■ **Required work**
For this exercise, repeat the listing below from its first line through the line containing "Store STATE. -/", exactly as written.
----
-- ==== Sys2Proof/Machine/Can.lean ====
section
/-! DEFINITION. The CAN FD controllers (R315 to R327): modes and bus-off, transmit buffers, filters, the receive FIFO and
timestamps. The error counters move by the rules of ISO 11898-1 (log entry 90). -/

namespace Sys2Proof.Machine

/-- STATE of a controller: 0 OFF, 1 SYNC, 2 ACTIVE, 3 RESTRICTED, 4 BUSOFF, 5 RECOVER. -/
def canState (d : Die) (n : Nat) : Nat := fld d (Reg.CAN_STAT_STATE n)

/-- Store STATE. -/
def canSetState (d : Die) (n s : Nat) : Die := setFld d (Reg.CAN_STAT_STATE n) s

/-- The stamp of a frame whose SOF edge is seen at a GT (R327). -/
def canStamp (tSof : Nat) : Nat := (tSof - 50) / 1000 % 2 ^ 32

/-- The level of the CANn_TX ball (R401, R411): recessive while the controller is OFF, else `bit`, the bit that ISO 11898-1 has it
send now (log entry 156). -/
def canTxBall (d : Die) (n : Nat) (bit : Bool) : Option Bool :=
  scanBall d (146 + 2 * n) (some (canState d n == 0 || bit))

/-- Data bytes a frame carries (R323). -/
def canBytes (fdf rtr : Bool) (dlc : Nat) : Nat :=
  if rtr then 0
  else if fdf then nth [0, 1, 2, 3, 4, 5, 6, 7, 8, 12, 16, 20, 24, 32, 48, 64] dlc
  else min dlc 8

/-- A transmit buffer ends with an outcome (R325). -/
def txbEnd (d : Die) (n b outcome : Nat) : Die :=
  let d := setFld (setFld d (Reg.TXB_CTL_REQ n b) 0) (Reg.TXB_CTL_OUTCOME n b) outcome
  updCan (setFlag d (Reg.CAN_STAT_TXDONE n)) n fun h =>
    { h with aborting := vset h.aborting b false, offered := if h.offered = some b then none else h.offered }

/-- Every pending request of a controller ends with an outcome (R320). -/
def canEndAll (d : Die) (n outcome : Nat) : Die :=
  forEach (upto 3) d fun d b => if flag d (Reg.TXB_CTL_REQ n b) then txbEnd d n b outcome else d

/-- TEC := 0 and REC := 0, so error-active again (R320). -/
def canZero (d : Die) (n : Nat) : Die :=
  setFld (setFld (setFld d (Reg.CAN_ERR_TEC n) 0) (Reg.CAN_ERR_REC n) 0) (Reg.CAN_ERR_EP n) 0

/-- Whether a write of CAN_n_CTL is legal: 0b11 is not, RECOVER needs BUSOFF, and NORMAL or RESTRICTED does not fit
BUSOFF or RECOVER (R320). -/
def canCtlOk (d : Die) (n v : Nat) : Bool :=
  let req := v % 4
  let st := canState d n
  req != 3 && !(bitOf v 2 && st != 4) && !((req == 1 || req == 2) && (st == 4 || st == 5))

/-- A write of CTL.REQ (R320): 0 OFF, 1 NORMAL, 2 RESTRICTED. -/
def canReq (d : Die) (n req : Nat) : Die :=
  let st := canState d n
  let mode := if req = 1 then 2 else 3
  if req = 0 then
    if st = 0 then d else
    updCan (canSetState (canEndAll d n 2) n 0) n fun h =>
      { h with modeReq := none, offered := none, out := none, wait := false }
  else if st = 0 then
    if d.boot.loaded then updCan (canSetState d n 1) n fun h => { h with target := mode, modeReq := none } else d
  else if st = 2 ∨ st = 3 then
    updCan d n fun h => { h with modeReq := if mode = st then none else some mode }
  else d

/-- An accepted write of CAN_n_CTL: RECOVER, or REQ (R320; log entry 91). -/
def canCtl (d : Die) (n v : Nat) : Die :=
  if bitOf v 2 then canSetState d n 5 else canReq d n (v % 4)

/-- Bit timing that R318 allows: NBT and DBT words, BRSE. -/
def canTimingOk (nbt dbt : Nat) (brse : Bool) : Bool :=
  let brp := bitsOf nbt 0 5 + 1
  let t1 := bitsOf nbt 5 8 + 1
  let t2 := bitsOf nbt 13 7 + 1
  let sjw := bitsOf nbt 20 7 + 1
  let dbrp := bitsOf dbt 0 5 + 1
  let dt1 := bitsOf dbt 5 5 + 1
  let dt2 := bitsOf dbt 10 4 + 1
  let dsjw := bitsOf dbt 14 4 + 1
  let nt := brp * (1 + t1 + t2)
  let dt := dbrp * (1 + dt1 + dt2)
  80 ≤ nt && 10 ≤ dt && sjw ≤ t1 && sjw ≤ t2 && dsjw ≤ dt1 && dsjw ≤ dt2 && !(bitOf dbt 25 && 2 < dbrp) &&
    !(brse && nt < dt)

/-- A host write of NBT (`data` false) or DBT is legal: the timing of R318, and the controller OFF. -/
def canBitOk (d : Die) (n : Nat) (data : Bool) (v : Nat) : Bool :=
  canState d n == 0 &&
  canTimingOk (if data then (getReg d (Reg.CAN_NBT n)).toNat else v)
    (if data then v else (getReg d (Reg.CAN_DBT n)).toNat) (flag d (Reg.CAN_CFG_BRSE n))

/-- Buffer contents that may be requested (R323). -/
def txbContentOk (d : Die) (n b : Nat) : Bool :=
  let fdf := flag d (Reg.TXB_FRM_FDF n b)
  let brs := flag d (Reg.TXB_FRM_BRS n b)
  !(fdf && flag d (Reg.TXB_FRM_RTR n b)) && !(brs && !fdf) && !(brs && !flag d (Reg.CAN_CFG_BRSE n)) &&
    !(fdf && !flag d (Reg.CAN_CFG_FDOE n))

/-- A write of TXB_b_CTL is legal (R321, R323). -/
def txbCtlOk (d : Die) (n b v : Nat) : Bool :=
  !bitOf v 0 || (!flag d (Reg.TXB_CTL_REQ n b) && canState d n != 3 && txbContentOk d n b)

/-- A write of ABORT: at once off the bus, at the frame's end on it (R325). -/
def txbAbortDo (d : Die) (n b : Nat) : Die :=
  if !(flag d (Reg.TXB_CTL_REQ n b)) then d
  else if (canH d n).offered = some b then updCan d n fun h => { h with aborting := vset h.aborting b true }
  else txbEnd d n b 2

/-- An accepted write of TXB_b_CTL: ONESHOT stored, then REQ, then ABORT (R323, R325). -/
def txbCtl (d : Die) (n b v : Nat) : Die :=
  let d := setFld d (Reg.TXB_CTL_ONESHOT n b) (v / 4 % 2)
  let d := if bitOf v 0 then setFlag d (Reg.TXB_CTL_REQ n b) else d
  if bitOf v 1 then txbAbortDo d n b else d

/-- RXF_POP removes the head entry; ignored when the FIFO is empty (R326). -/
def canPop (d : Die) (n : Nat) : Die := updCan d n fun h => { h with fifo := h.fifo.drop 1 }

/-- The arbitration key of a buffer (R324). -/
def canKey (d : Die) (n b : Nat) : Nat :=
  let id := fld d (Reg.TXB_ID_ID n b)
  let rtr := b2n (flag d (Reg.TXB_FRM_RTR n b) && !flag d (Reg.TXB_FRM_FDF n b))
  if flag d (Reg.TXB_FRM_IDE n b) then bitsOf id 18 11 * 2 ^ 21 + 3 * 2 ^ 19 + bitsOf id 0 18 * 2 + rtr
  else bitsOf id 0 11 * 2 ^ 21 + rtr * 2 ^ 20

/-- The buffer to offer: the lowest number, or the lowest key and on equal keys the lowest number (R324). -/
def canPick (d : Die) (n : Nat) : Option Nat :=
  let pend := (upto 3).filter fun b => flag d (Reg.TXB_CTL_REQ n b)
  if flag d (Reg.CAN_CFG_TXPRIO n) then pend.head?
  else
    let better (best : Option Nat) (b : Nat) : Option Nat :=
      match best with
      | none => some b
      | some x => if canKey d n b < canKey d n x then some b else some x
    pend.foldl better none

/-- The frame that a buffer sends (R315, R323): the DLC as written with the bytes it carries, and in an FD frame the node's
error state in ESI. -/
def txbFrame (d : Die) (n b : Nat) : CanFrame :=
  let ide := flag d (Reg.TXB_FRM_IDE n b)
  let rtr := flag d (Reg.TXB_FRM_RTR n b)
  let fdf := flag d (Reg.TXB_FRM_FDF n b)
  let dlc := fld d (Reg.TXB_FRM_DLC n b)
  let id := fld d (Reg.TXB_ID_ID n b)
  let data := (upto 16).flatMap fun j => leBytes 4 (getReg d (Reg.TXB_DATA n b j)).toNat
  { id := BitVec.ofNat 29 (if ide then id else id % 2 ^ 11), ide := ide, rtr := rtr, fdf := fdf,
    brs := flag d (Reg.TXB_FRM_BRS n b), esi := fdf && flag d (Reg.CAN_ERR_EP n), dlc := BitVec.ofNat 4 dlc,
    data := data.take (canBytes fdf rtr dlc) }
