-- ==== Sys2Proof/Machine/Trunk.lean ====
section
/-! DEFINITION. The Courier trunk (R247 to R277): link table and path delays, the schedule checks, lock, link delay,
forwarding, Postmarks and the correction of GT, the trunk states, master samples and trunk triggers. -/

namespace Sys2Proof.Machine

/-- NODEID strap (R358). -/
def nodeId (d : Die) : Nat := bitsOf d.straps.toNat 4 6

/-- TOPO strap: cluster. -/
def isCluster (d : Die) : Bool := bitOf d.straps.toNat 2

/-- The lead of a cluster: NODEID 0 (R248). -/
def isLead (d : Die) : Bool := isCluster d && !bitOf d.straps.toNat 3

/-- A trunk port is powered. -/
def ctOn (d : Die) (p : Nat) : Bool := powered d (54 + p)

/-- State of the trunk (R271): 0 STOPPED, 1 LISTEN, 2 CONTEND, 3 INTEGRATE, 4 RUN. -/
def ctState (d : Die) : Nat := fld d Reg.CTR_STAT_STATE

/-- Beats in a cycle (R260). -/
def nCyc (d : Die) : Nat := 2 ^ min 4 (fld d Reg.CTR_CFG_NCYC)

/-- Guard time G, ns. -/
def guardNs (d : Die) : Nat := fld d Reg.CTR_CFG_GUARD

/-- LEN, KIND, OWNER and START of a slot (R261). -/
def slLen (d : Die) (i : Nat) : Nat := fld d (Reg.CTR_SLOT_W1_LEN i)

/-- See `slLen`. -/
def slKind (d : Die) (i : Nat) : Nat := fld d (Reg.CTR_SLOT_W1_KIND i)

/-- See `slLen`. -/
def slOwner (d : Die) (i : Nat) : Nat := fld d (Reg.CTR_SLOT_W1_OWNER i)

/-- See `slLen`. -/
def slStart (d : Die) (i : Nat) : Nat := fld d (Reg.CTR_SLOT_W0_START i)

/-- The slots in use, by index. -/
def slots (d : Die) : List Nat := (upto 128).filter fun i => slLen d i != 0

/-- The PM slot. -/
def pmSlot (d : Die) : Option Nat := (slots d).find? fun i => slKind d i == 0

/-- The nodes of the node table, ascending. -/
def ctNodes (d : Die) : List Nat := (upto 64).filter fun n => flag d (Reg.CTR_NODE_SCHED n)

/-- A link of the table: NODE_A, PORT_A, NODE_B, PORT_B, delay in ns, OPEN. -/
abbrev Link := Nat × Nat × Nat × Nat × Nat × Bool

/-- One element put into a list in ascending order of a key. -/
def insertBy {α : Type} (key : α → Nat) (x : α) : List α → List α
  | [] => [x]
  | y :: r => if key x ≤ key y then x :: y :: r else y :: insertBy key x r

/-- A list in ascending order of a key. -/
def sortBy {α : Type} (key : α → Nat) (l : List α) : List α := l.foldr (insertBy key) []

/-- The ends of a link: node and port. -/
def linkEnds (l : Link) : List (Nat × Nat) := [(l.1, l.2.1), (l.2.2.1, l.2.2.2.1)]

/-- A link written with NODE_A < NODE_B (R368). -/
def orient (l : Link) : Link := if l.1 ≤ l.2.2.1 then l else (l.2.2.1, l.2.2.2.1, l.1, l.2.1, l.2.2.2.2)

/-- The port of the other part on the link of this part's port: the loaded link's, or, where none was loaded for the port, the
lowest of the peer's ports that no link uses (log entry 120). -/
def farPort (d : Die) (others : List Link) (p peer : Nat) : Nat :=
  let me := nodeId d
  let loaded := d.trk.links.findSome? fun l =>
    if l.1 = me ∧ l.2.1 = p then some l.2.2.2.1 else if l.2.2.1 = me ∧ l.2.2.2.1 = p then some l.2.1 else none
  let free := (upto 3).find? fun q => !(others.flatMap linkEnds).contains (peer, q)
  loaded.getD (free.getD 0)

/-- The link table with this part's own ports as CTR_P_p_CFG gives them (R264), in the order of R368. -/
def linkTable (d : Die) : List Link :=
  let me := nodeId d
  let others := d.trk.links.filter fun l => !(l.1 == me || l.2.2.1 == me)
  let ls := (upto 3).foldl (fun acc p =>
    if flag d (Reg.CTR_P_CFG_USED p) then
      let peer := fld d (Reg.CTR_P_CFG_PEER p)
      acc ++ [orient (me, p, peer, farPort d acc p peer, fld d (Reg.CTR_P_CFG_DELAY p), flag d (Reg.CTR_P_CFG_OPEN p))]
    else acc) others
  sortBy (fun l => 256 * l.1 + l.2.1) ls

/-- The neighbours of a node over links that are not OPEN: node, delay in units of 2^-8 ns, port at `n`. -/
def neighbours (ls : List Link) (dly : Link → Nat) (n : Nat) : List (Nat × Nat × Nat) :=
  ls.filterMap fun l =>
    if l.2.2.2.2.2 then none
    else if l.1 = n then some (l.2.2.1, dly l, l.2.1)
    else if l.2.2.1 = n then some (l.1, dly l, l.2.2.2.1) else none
----
■ **Response box**
-- ==== Sys2Proof/Machine/Can.lean ====
section
/-! DEFINITION. The CAN FD controllers (R315 to R327): modes and bus-off, transmit buffers, filters, the receive FIFO and
timestamps. The error counters move by the rules of ISO 11898-1 (log entry 90). -/

namespace Sys2Proof.Machine

/-- STATE of a controller: 0 OFF, 1 SYNC, 2 ACTIVE, 3 RESTRICTED, 4 BUSOFF, 5 RECOVER. -/
def canState (d : Die) (n : Nat) : Nat := fld d (Reg.CAN_STAT_STATE n)

/-- Store STATE. -/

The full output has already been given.